Exam was at 2: 30 PM. Had a nice 8 hours sleep & got up at 8 AM in the morning. Did my breakfast & played with my little one for good 30 minutes. Revised few of my handwritten notes till 12 PM. Had my lunch & left for the test center at 12:30 PM. Reached one hour before the exam. I was quite positive & confident before I enter the exam center.
Exam center was not at all up to my expectations. (No cafeteria, no washroom inside the center) Deposited my belongings in the locker & enrolled my biometric details at the reception.
Exam started & within 1 hour my confidence started shattering. In one hour I just completed 42 questions.
I took a 5 minutes break went to the bathroom & reminded myself why I want CISSP & what I have gone through in last 6 months, regained myself & went back. I took total 5 breaks & every time I reminded myself to fight for next 50 questions.I had t read some question thrice or more than that just t understand what is being asked. I completed all 250 questions in 5 hours & 10 minutes.
I had flagged some 40 questions, reviewed them & yes I changed around 5 answers. 10 minutes were left & I waited for 3 more minutes to go (as 7 is my lucky number). Clicked End exam when 7 minutes were left. At this time I was not sure how I have done in the exam but was satisfied that I have given my best in last 6 months & last 6 hours.

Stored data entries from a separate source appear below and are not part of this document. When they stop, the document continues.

/-- R7 is SP: LDI R7 moves the stack, and the next PUSH stores below the new SP (70_reset_and_hazards.md R129; that the bound faults at 0 is D8, log 8). -/
def Obligations.LdiToRegisterSevenMovesTheStack : Prop :=
  ∀ (d : Fin 8) (imm : Byte) (s : State), d ≠ 7 → imm ≠ 0 → s.mem.wf = true →
    ∃ t u, exec (.ldi (regByte 7) imm) s = .next t ∧ t.sp = imm ∧ exec (.push (regByte d)) t = .next u ∧
      u.sp.toNat = imm.toNat - 1 ∧ u.mem.read (imm.toNat - 1) = s.reg d

/-! ## Frames -/

/-- The frame of LDI and of every ALU instruction but CMP: only register a, PC, and on a fault ST. Nothing is stored. -/
def Obligations.RegisterWritersChangeOneRegister : Prop :=
  ∀ (ra rb : Byte) (s t : State),
    ∀ i ∈ [Instr.ldi ra rb, .add ra rb, .sub ra rb, .mul ra rb, .mod ra rb, .and ra rb, .or ra rb, .xor ra rb,
      .not ra, .shl ra rb, .shr ra rb],
    exec i s = .next t →
    (∀ d : Fin 8, ra ≠ regByte d → t.reg d = s.reg d) ∧
    t.fl = s.fl ∧ sameMemory s t ∧ t.out = s.out ∧ t.cfg = s.cfg ∧ stKeptOrFaulted s t

/-- The frame of CMP: only FL, PC, and on a fault ST. -/
def Obligations.CmpChangesOnlyFlags : Prop :=
  ∀ (ra rb : Byte) (s t : State), exec (.cmp ra rb) s = .next t →
    sameRegsExcept [] s t ∧ sameMemory s t ∧ t.out = s.out ∧ t.cfg = s.cfg ∧ stKeptOrFaulted s t

/-- The frame of PUSH and CALL: only SP, PC, the byte at the SP that `sp_dec` gives, and on a fault ST. -/
def Obligations.StackStoresChangeOneByte : Prop :=
  ∀ (ra : Byte) (s t : State), ∀ i ∈ [Instr.push ra, .call ra], exec i s = .next t →
    sameRegsExcept [7] s t ∧ t.fl = s.fl ∧ t.out = s.out ∧ t.cfg = s.cfg ∧ stKeptOrFaulted s t ∧
    (∀ u, spDec s = .ok u → ∀ a, a ≠ u.sp.toNat → t.mem.read a = s.mem.read a) ∧
    (∀ r, spDec s = .error r → sameMemory s t)

/-- The frame of POP and RET: only SP, POP's register, PC, and on a fault ST. Nothing is stored; the popped cell is not cleared (43_stack.md R101). -/
def Obligations.StackLoadsStoreNothing : Prop :=
  (∀ (ra : Byte) (s t : State), exec (.pop ra) s = .next t →
    (∀ d : Fin 8, ra ≠ regByte d → d ≠ 7 → t.reg d = s.reg d) ∧
    t.fl = s.fl ∧ sameMemory s t ∧ t.out = s.out ∧ t.cfg = s.cfg ∧ stKeptOrFaulted s t) ∧
  (∀ s t : State, exec .ret s = .next t →
    sameRegsExcept [7] s t ∧ t.fl = s.fl ∧ sameMemory s t ∧ t.out = s.out ∧ t.cfg = s.cfg ∧ stKeptOrFaulted s t)

/-- The frame of JMP, JEQ, JNE: only PC, and on a fault ST. -/
def Obligations.JumpsChangeOnlyPc : Prop :=
  ∀ (ra : Byte) (s t : State), ∀ i ∈ [Instr.jmp ra, .jeq ra, .jne ra], exec i s = .next t →
    sameRegsExcept [] s t ∧ t.fl = s.fl ∧ sameMemory s t ∧ t.out = s.out ∧ t.cfg = s.cfg ∧ stKeptOrFaulted s t

/-- The frames of PRN (only OUT, PC, and on a fault ST) and HLT (only ST). -/
def Obligations.PrnAndHltChangeNoRegister : Prop :=
  (∀ (ra : Byte) (s t : State), exec (.prn ra) s = .next t →
    sameRegsExcept [] s t ∧ t.fl = s.fl ∧ sameMemory s t ∧ t.cfg = s.cfg ∧ stKeptOrFaulted s t) ∧
  (∀ s t : State, exec .hlt s = .next t →
    sameRegsExcept [] s t ∧ t.fl = s.fl ∧ sameMemory s t ∧ t.out = s.out ∧ t.cfg = s.cfg ∧ t.pc = s.pc)

/-! ## The host's view -/

/-- What the host sees (70_reset_and_hazards.md R134; the spec's decisions D14, D29, log 14): while the engine is Running, OUT alone, so that Running states with one OUT look the same. A step that goes on shows OUT as before or, by PRN, one byte longer; a step that executes HLT or raises a fault shows the final reading, its ST and otherwise the state before the step (D11, D12, log 11, 12; which steps raise a fault: D7 to D10, log 7 to 10 and 28). The final view is the whole state but for the parameters. -/
def Obligations.HostSeesOutThenTheFinalState : Prop :=
  (∀ s t : State, s.st = .running → t.st = .running → (s.hostView = t.hostView ↔ s.out = t.out)) ∧
  (∀ s t : State, s.st = .running → step s = .next t →
    s.hostView = ⟨s.out, none⟩ ∧
    (s.executes .hlt → t.hostView = ⟨s.out, some ⟨.halted, s.pc, s.regs, s.fl, s.mem⟩⟩) ∧
    (s.raisesFault → ∃ r, t.hostView = ⟨s.out, some ⟨.faulted r, s.pc, s.regs, s.fl, s.mem⟩⟩) ∧
    (¬ s.executes .hlt → ¬ s.raisesFault →
      t.hostView = ⟨s.out, none⟩ ∨ ∃ d : Fin 8, s.executes (.prn (regByte d)) ∧ t.hostView = ⟨s.out ++ [s.reg d], none⟩)) ∧
  (∀ s t : State, s.st ≠ .running → s.cfg = t.cfg → s.hostView = t.hostView → s = t)
end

Finally, when the printout said Congratulations – I had tears in my eyes for the very first time. But these tears were definitely worth it !!
Few Suggestions to the Exam Takers: (Learnt from My mistakes)
1. Book the exam as early as possible. It really makes you more focused
2. Start your study with a Video resource like Cybrary which gives you an overview of the content you need to master in your entire CISSP journey.
3. Set a realistic exam date based on your personal & professional life otherwise you will end up burning yourself like I did.
4. Keep one Practice Test Resource for the final evaluation, you tend to remember questions if you use the same resource again n again & will not get real evaluation.
5. It is said that CISSP is inch deep but I would suggest get detailed information about the topics. For example if its WAN protocol learn why it is used, which protocol was replaced by it & why. Does it use Authentication, What type of authentication it uses etc.
6. No one book covers all the topics which you will see in the exam. So try to refer more than one study resource.
7. Even if you are 100 % ready, exam will not look easy, be mentally prepared to fight & win from each question. These final 6 hours really count.
8. Inter-domain knowledge is must. In the scenario based questions they may include more than one domain.